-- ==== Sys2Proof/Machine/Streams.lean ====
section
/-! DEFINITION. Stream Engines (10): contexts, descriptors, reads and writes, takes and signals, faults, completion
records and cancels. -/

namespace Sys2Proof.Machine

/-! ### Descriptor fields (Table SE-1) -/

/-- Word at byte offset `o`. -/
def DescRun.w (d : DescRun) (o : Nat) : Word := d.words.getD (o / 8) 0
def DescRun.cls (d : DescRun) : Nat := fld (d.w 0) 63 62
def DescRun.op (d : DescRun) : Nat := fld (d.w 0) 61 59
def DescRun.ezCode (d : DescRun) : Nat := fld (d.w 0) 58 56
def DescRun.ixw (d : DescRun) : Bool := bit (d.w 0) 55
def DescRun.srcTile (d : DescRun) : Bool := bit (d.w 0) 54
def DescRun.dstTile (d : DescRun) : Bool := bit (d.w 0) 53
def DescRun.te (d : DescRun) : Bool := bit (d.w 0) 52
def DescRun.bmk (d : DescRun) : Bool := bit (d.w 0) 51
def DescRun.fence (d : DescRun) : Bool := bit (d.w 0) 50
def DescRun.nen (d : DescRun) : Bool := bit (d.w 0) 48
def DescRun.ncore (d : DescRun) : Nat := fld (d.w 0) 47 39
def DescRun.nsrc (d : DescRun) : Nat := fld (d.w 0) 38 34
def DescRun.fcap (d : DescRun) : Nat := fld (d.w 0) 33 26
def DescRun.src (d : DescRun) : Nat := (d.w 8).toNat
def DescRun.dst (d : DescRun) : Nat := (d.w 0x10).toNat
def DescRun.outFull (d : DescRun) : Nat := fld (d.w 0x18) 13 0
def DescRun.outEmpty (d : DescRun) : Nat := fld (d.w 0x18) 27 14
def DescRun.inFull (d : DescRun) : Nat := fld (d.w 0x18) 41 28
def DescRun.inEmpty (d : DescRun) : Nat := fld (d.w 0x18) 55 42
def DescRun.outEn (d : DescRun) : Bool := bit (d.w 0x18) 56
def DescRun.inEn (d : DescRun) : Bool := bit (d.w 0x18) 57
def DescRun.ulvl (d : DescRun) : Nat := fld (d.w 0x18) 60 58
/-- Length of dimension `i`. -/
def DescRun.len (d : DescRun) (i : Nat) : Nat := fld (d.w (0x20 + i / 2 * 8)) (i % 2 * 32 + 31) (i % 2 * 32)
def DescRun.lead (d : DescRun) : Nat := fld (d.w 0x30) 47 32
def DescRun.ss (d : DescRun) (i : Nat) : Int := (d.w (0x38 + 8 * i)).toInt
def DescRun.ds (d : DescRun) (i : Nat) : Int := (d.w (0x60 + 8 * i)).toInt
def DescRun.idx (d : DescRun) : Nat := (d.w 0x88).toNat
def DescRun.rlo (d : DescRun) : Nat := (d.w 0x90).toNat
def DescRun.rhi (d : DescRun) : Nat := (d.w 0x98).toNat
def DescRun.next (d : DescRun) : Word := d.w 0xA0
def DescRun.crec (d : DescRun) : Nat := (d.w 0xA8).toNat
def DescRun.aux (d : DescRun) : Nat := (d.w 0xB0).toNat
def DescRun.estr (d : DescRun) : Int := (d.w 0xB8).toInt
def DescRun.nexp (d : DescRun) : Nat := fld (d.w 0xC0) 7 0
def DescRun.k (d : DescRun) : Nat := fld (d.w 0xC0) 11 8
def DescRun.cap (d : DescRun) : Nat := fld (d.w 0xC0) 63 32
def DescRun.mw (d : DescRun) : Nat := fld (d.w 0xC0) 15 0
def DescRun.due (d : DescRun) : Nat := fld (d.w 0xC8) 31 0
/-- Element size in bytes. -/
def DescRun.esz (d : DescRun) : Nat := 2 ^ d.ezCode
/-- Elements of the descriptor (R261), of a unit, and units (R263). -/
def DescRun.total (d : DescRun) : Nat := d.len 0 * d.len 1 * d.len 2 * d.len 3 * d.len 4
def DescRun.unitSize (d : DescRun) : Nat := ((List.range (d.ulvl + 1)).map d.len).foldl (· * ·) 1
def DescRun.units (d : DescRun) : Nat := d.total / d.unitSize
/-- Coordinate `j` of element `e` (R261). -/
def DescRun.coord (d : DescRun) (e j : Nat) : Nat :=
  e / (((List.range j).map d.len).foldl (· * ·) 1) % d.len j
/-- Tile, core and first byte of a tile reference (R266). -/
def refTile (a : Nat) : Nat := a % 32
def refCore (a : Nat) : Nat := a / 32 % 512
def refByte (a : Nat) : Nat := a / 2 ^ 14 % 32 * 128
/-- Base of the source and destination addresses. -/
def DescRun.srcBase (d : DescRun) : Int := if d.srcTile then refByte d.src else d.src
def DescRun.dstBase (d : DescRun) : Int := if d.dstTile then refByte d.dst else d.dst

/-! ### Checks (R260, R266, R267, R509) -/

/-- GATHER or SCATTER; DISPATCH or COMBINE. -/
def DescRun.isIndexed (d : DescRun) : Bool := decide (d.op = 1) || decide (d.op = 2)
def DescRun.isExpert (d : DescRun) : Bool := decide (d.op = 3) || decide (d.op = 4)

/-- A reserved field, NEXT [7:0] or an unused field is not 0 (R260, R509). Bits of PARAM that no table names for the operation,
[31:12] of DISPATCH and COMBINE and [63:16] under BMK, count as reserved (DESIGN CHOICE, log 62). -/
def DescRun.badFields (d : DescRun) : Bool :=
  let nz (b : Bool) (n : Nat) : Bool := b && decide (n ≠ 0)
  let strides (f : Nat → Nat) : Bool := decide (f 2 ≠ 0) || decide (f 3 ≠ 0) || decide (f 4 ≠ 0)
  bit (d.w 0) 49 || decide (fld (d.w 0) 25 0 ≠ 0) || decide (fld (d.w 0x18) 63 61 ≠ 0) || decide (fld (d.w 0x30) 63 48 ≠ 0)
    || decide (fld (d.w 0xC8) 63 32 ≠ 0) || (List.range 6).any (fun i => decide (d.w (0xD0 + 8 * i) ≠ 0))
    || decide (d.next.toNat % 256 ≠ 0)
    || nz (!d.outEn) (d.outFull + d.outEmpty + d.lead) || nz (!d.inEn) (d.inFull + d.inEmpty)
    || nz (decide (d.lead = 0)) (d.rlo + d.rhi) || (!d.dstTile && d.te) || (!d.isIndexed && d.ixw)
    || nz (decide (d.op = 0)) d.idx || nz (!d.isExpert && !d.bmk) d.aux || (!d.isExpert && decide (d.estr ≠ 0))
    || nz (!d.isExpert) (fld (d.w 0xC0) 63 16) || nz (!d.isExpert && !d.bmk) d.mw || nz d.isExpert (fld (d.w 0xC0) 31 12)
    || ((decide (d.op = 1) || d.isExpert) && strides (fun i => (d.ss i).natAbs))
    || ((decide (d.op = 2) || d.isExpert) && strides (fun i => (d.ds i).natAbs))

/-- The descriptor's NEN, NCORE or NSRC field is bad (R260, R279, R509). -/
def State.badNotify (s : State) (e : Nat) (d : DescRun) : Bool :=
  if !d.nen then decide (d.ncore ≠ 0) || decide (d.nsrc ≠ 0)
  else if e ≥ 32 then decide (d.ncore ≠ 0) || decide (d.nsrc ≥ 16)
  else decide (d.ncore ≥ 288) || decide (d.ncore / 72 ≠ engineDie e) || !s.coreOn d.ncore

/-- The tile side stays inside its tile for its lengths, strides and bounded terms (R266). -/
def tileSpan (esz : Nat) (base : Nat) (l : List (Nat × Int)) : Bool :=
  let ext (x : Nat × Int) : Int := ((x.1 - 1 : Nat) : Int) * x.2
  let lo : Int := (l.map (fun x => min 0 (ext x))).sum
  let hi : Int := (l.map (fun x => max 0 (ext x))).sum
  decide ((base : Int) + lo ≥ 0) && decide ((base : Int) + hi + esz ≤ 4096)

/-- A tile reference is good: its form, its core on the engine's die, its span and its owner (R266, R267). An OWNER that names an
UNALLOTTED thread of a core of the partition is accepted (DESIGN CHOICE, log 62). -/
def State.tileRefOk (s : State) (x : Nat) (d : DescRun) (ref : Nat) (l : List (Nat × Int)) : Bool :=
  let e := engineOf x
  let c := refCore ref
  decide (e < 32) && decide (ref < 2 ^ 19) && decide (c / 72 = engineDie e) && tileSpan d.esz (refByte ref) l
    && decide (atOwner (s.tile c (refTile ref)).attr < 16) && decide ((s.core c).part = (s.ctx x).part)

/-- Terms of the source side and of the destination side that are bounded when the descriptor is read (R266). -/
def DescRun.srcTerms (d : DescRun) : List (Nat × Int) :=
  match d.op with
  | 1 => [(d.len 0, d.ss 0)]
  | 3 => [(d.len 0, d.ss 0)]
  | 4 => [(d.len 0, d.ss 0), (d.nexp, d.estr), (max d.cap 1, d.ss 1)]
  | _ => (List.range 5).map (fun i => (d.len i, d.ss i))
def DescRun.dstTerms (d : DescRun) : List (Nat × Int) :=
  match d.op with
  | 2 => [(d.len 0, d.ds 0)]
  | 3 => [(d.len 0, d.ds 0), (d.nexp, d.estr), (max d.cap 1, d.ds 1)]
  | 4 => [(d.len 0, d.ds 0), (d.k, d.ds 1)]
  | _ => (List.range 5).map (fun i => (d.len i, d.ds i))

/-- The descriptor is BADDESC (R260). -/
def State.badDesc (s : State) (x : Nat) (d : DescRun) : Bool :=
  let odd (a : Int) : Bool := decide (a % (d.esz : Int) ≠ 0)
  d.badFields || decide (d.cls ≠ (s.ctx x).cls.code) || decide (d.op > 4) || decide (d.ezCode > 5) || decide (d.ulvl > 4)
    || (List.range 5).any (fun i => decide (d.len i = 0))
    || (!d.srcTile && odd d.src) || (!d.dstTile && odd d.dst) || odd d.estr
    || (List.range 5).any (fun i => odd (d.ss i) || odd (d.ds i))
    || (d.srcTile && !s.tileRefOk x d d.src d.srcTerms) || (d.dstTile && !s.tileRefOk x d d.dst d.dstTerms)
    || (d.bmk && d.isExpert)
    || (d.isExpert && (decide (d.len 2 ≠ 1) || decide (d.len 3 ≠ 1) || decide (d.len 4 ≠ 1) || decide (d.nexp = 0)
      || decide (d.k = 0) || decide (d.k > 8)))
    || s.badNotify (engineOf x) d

━━━━

## Task to complete
Copy out every line from the material above in which the word "isIndexed" appears.

## Exercise result
def DescRun.isIndexed (d : DescRun) : Bool := decide (d.op = 1) || decide (d.op = 2)
    || nz (decide (d.lead = 0)) (d.rlo + d.rhi) || (!d.dstTile && d.te) || (!d.isIndexed && d.ixw)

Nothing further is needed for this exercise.